Defendants then announced they would be relaunching Venu, but after receiving letters from DirecTV and EchoStar, Dish Network's parent, on Jan. 10, 2025, Defendants decided to "discontinue" Venu to "focus[] on existing products and distribution channels." Press Release, Joint Statement from ESPN, Fox and WBD (Jan. 10, 2025).
The Disney/Fubo transaction is being reviewed by the DOJ and has drawn attention from elected representatives like Senator Elizabeth Warren. See Letter from Senator Elizabeth Warren to the DOJ Acting Assistant Attorney General, opens new tab (Feb. 19, 2025).
Beyond the eventual fate of Fubo and the live pay TV industry, Judge Garnett's two opinions signal potentially greater judicial skepticism of both horizontal competitor JVs and bundling more broadly.

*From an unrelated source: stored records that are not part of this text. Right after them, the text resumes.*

-- ==== Sys2Proof/Machine/Graph.lean ====
section
/-! DEFINITION. Graph images, task descriptors and every admission check (spec/10 R266 to R278, spec/05 R168 to R170,
spec/03 R69 to R102, spec/07 R203, spec/08 R229, spec/09 R241 to R256). -/
namespace Sys2Proof.Machine

/-! ### Fields of the image header (R266) -/

/-- Field of a header. -/
def GH.uprogOfs (h : Nat) : Nat := fld h 416 32
/-- `PROG_OFS`. -/
def GH.progOfs (h : Nat) : Nat := fld h 384 32
/-- `WIN_OFS`. -/
def GH.winOfs (h : Nat) : Nat := fld h 352 32
/-- `EDGE_OFS`. -/
def GH.edgeOfs (h : Nat) : Nat := fld h 320 32
/-- `TASK_OFS`. -/
def GH.taskOfs (h : Nat) : Nat := fld h 288 32
/-- `SPILL_PAGES`. -/
def GH.spillPages (h : Nat) : Nat := fld h 256 32
/-- `PEAK_PAGES`. -/
def GH.peakPages (h : Nat) : Nat := fld h 224 32
/-- `NUPROG`. -/
def GH.nuprog (h : Nat) : Nat := fld h 216 8
/-- `NPROG`. -/
def GH.nprog (h : Nat) : Nat := fld h 200 16
/-- `NWIN`. -/
def GH.nwin (h : Nat) : Nat := fld h 184 16
/-- `NEDGE`. -/
def GH.nedge (h : Nat) : Nat := fld h 159 25
/-- `NTASK`. -/
def GH.ntask (h : Nat) : Nat := fld h 138 21
/-- `FLAG_COUNT`. -/
def GH.flagCount (h : Nat) : Nat := fld h 117 21
/-- `FLAG_BASE`. -/
def GH.flagBase (h : Nat) : Nat := fld h 97 20
/-- Reserved header bits are 0. -/
def GH.resv0 (h : Nat) : Bool := fld h 448 64 = 0 ∧ fld h 64 33 = 0 ∧ fld h 0 48 = 0

/-! ### The decoded graph -/

/-- An edge record (R268). -/
structure Edge where
  kind : Nat
  src : Nat
  dst : Nat
  /-- The reserved bits [21:0] are 0. -/
  resv0 : Bool := true
  deriving DecidableEq, Repr

/-- An admitted graph image as the module read it (R266 to R270). -/
structure Graph where
  addr : Nat := 0
  hdr : Nat := 0
  tasks : List Nat := []
  edges : List Edge := []
  wins : List Nat := []
  progs : List Nat := []
  uprogs : List Nat := []
  deriving DecidableEq, Repr

/-- Bytes of a context's memory as a number. -/
def rdN (m : Tbl Byte) (ctx a n : Nat) : Nat := ofLE (rdBs m (memKey ctx a) n)

/-- Bytes an image with a header spans: the end of its last table. -/
def GH.span (h : Nat) : Nat :=
  let e (n ofs sz : Nat) : Nat := if n = 0 then 64 else ofs * 64 + n * sz
  max (e (GH.ntask h) (GH.taskOfs h) 128) (max (e (GH.nedge h) (GH.edgeOfs h) 8)
    (max (e (GH.nwin h) (GH.winOfs h) 64) (max (e (GH.nprog h) (GH.progOfs h) 16) (e (GH.nuprog h) (GH.uprogOfs h) 256))))

/-- The limits of the header (R277, code 0x03). -/
def GH.limits (h : Nat) : Bool :=
  decide (GH.ntask h ≤ 2 ^ 20 ∧ GH.nedge h ≤ 2 ^ 24 ∧ GH.flagBase h + GH.flagCount h ≤ 2 ^ 20)

/-- The graph image read from the context's HBM; an image that breaks the limits, or whose tables reach past the `room` bytes
of its object, has no table read. -/
def Graph.read (m : Tbl Byte) (ctx a room : Nat) : Graph :=
  let h := rdN m ctx a 64
  if !(GH.limits h && decide (GH.span h ≤ room)) then { addr := a, hdr := h } else
  let tab (ofs n sz : Nat) : List Nat := (List.range n).map fun i => rdN m ctx (a + ofs * 64 + i * sz) sz
  { addr := a, hdr := h
    tasks := tab (GH.taskOfs h) (GH.ntask h) 128
    edges := (tab (GH.edgeOfs h) (GH.nedge h) 8).map fun e => { kind := fld e 62 2, src := fld e 42 20, dst := fld e 22 20, resv0 := fld e 0 22 = 0 }
    wins := tab (GH.winOfs h) (GH.nwin h) 64
    progs := tab (GH.progOfs h) (GH.nprog h) 16
    uprogs := tab (GH.uprogOfs h) (GH.nuprog h) 256 }

/-- Bytes the image spans. -/
def Graph.span (g : Graph) : Nat := GH.span g.hdr

/-- Does the graph contain an UPDATE task (R278)? -/
def Graph.training (g : Graph) : Bool := g.tasks.any fun d => TD.typ d = 6

/-! ### Windows (R269) -/

/-- The start of a window record along an axis. -/
def WR.start (w a : Nat) : Nat := fld w (32 * a) 32
/-- The count of a window record along an axis. -/
def WR.count (w a : Nat) : Nat := fld w (128 + 32 * a) 32

/-- The window of segment σ: starts and counts after the move and the clip. -/
def winSeg (t : TRec) (rec : Option Nat) (sg : Nat) : List Nat × List Nat :=
  match rec with
  | none => ([0, 0, 0, 0], [t.e0, t.e1, t.e2, t.e3])
  | some w =>
    let sdiv := fld w 288 32
    let u := if sdiv = 0 then sg else sg % sdiv
    let v := if sdiv = 0 then 0 else sg / sdiv
    let st := (List.range 4).map fun a =>
      WR.start w a + (if fld w 256 2 = a then u * fld w 320 32 else 0) + (if fld w 258 2 = a then v * fld w 352 32 else 0)
    (st, (List.range 4).map fun a => min (WR.count w a) (t.ext a - nth 0 st a))

/-- The window record of a reference: none for 0xFFFF. -/
def Graph.winRec (g : Graph) (d r : Nat) : Option Nat :=
  if TD.win d r = 0xFFFF then none else some (nth 0 g.wins (TD.win d r))

/-! ### Programs -/

/-- `IMAGE_TID` of a program-table entry (R267). -/
def PE.tid (p : Nat) : Nat := fld p 0 32
/-- `OFFSET`, in 64-byte units. -/
def PE.ofs (p : Nat) : Nat := fld p 32 32
/-- `WORDS`. -/
def PE.words (p : Nat) : Nat := fld p 81 15
/-- `GRANULES`. -/
def PE.granules (p : Nat) : Nat := fld p 96 9

/-- A program as it stands in memory: eight generator configurations and the row words. -/
structure Prog where
  ags : List (BitVec 256) := []
  words : List Nat := []
  deriving DecidableEq, Repr

/-- The program of an entry read from the context's memory (R267). -/
def Prog.read (m : Tbl Byte) (t : TRec) (p : Nat) : Prog :=
  let a := t.place + PE.ofs p * 64
  { ags := (List.range 8).map fun i => BitVec.ofNat 256 (rdN m t.ctx (a + 32 * i) 32)
    words := (List.range (PE.words p)).map fun i => rdN m t.ctx (a + 256 + 128 * i) 128 }

/-- The reserved bits of one row word are 0 (R14, R144 to R158). -/
def RW.resvOk (w : Nat) : Bool :=
  let z (lo n : Nat) : Bool := fld w lo n = 0
  z 0 128 && z 1008 4 && z 928 19 && z 480 45 && z 416 1 && z 384 7 && z 288 32 && z 224 35 && z 128 10
  && (List.range 8).all (fun q => z (912 - 16 * q) 4)
  && (List.range 8).all (fun n => z (768 - 32 * n + 25) 2)
  && (List.range 4).all (fun k => z (208 - 16 * k) 10)

/-- No field of one row word holds a reserved code (R28, R147 to R157, R168, R196). -/
def RW.wordOk (w : Nat) : Bool :=
  (List.range 8).all (fun q => RW.push w q ≠ 3 && RW.pop w q ≠ 3 && (RW.psrc w q ≠ 1 || q < 2) && (RW.psrc w q ≠ 3 || q = 2)
      && (if q = 3 then RW.pdst w q < 4 else if q = 5 then RW.pdst w q < 5 else RW.pdst w q = 0))
  && (List.range 4).all (fun k => RW.wbe w k ≠ 3)
  && (RW.lpOp w = 1 || RW.lpOp w = 2 || RW.lpAddr w = 0)
  && fld (RW.arr w) 4 2 ≠ 3 && RW.dcmp w ≠ 3 && RW.drnd w ≠ 3 && fld w 397 2 < 2 && RW.nop w < 3
  && [Arr.fmtA (RW.arr w), Arr.fmtB (RW.arr w), RW.dfmt w, RW.ein w, RW.eout w].all (fun f => f ≤ 12)
  && [0, 1, 2, 12].contains (fld w 275 5)
  && (if Arr.order (RW.arr w) then Arr.shape (RW.arr w) < 6 else Arr.shape (RW.arr w) = 0)
  && elemCodeOk (RW.efn w)

/-- R168 and R169 on one word: pushes, pops, sources, generators, slots and consumers agree. -/
def RW.agree (w : Nat) : Bool :=
  let pops := (List.range 8).map fun q => RW.pop w q
  let pop (q : Nat) : Nat := nth 0 pops q
  let feeds : List Nat :=
    ((List.range 8).filter fun q => RW.push w q ≠ 0 && RW.psrc w q < 2).map (fun q => RW.qag w q)
      ++ ((List.range 4).filter fun k => RW.wen w k).map fun k => RW.wag w k
  let slotPops : List Nat := [3, 5].filterMap fun q => if pop q ≠ 0 ∧ RW.pdst w q < 4 then some (RW.pdst w q) else none
  (List.range 8).all (fun q =>
    (q = 1 || (RW.push w q < 2 && pop q < 2)) && ((q ≠ 3 && q ≠ 5 && q ≠ 7) || RW.push w q = 0))
  && (RW.push w 2 = 0 || RW.psrc w 2 ≠ 3 || (pop 5 = 1 && RW.pdst w 5 = 4))
  && (List.range 8).all (fun n =>
    let c := (feeds.filter (· = n)).length
    if RW.act w n = 1 ∨ RW.act w n = 2 then c = 1 else c = 0)
  && (List.range 4).all (fun k => if RW.wen w k then (slotPops.filter (· = k)).length = 1 else !slotPops.contains k)
  && decide (pop 0 = if RW.iss w ≠ 0 then 1 else 0) && decide (pop 2 = if bitOf w 471 then 1 else 0)
  && decide (pop 4 = if RW.ev w ∧ RW.efn w ≠ 7 then 1 else 0) && decide (pop 6 = if RW.nv w ∧ RW.nop w = 0 then 1 else 0)
  && decide (pop 7 = if bitOf w 464 then 1 else 0)
  && (pop 5 = 0 || RW.pdst w 5 ≠ 4 || (RW.push w 2 = 1 && RW.psrc w 2 = 3))

/-- Loop structure and segment end (R168). -/
def Prog.loopsOk (ws : List Nat) : Bool :=
  let step (s : Bool × List (Nat × Nat) × Bool × Nat) (w : Nat) : Bool × List (Nat × Nat) × Bool × Nat :=
    let (ok, st, ends, pc) := s
    let l := RW.lpLvl w
    let inBody := !st.isEmpty || RW.lpOp w = 1
    let ok := ok && !(RW.segend w && inBody)
    let ends := ends || (RW.segend w && !inBody)
    match RW.lpOp w with
    | 1 => (ok && !(st.any fun x => x.1 = l), (l, pc) :: st, ends, pc + 1)
    | 2 =>
      (match st with
       | (l', b) :: t => (ok && l = l' && RW.lpAddr w = b + 1 && RW.lpAddr (nth 0 ws b) = pc + 1, t, ends, pc + 1)
       | [] => (false, [], ends, pc + 1))
    | 3 => (ok && !(st.any fun x => x.1 = l), st, ends, pc + 1)
    | _ => (ok, st, ends, pc + 1)
  let (ok, st, ends, _) := ws.foldl step (true, [], false, 0)
  ok && st.isEmpty && ends

/-- R151 over a program: array-mode fields. -/
def Prog.arrayOk (ws : List Nat) : Bool :=
  let iw := ws.filter fun w => RW.iss w ≠ 0
  let cab (q : Nat) : Option Bool :=
    let ps := (ws.filter fun w => RW.push w q ≠ 0 && RW.psrc w q < 2).map fun w => RW.psrc w q
    if ps.isEmpty then none else some (ps.all (· = 1))
  let mixed (q : Nat) : Bool :=
    let ps := (ws.filter fun w => RW.push w q ≠ 0 && RW.psrc w q < 2).map fun w => RW.psrc w q
    ps.contains 0 && ps.contains 1
  ws.all (fun w => RW.iss w ≠ 0 || RW.arr w = 0)
  && (match iw with
      | [] => true
      | w :: t => t.all (fun v => RW.arr v = RW.arr w)
        && (cab 0 = none || cab 0 = some (Arr.trA (RW.arr w))) && (cab 1 = none || cab 1 = some (Arr.trB (RW.arr w))))
  && iw.all (fun w => RW.iss w = 1 || Arr.fmtA (RW.arr w) = Arr.fmtB (RW.arr w))
  && !mixed 0 && !mixed 1

/-- The reserved bits of a program record are 0 (R14, R144, R159). -/
def Prog.resvOk (p : Prog) : Bool := p.ags.all (fun c => BV.fld c 0 39 = 0) && p.words.all RW.resvOk

/-- The checks of R168 that need only the program. -/
def Prog.ok (p : Prog) : Bool :=
  p.words.all RW.wordOk && p.words.all RW.agree && Prog.loopsOk p.words && Prog.arrayOk p.words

It remains to be seen if these decisions were fact dependent or the start of a growing trend.
Notably, from the ashes of Venu came MySports, a $69/month sports-only package from DirecTV containing many of the channels Venu would have included. This emphasized the continued malleability of the live pay TV industry, and it remains to be seen whether or to what extent antitrust law may play a role in such future shifts.